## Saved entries
■ ■ ■ ■ ■
theorem drainForced_keeps {r : State} {t : Target} {s : State} (hs : Keeps r s) :
    Keeps r (drainForced t s) := by
  unfold drainForced
  repeat' first
    | with_reducible assumption | with_reducible apply forcedEffects_keeps | with_reducible apply noteForced_keeps
    | with_reducible apply drainDone_keeps | split | dsimp only
    | (with_reducible refine Keeps.mk_over ?_ rfl rfl rfl rfl rfl rfl)

theorem execDrainForced_keeps {r : State} {t : Target} {s : State} (hs : Keeps r s) :
    OutKeeps r (execDrainForced t s) := by
  unfold execDrainForced
  repeat' first
    | with_reducible assumption | with_reducible apply guarded_keeps | with_reducible apply OutKeeps.next
    | exact OutKeeps.refused _ | exact OutKeeps.fault _ | with_reducible apply onlyIf_keeps
    | with_reducible apply drainForced_keeps | split | dsimp only | intro _ _ _ | intro _ _ | intro _
    | (with_reducible refine Keeps.mk_over ?_ rfl rfl rfl rfl rfl rfl)

theorem execUnrecoverableError_keeps {r : State} {t : Target} {s : State} (hs : Keeps r s) :
    OutKeeps r (execUnrecoverableError t s) := by
  unfold execUnrecoverableError
  repeat' first
    | with_reducible assumption | with_reducible apply guarded_keeps | with_reducible apply OutKeeps.next
    | exact OutKeeps.refused _ | exact OutKeeps.fault _ | with_reducible apply onlyIf_keeps
    | with_reducible apply faultEffects_keeps | with_reducible apply enterFault_keeps | split | dsimp only | intro _ _ _
    | intro _ _ | intro _ | (with_reducible refine Keeps.mk_over ?_ rfl rfl rfl rfl rfl rfl)

end Sys2Proof.Machine
end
■ ■ ■ ■ ■
## TASK TO CARRY OUT
Nothing but the lines from the one with "intro _ | (with_reducible" through the final line of the records above should appear, each copied exactly.

## SOLUTION TO THE PROBLEM
    | intro _ _ | intro _ | (with_reducible refine Keeps.mk_over ?_ rfl rfl rfl rfl rfl rfl)

end Sys2Proof.Machine
end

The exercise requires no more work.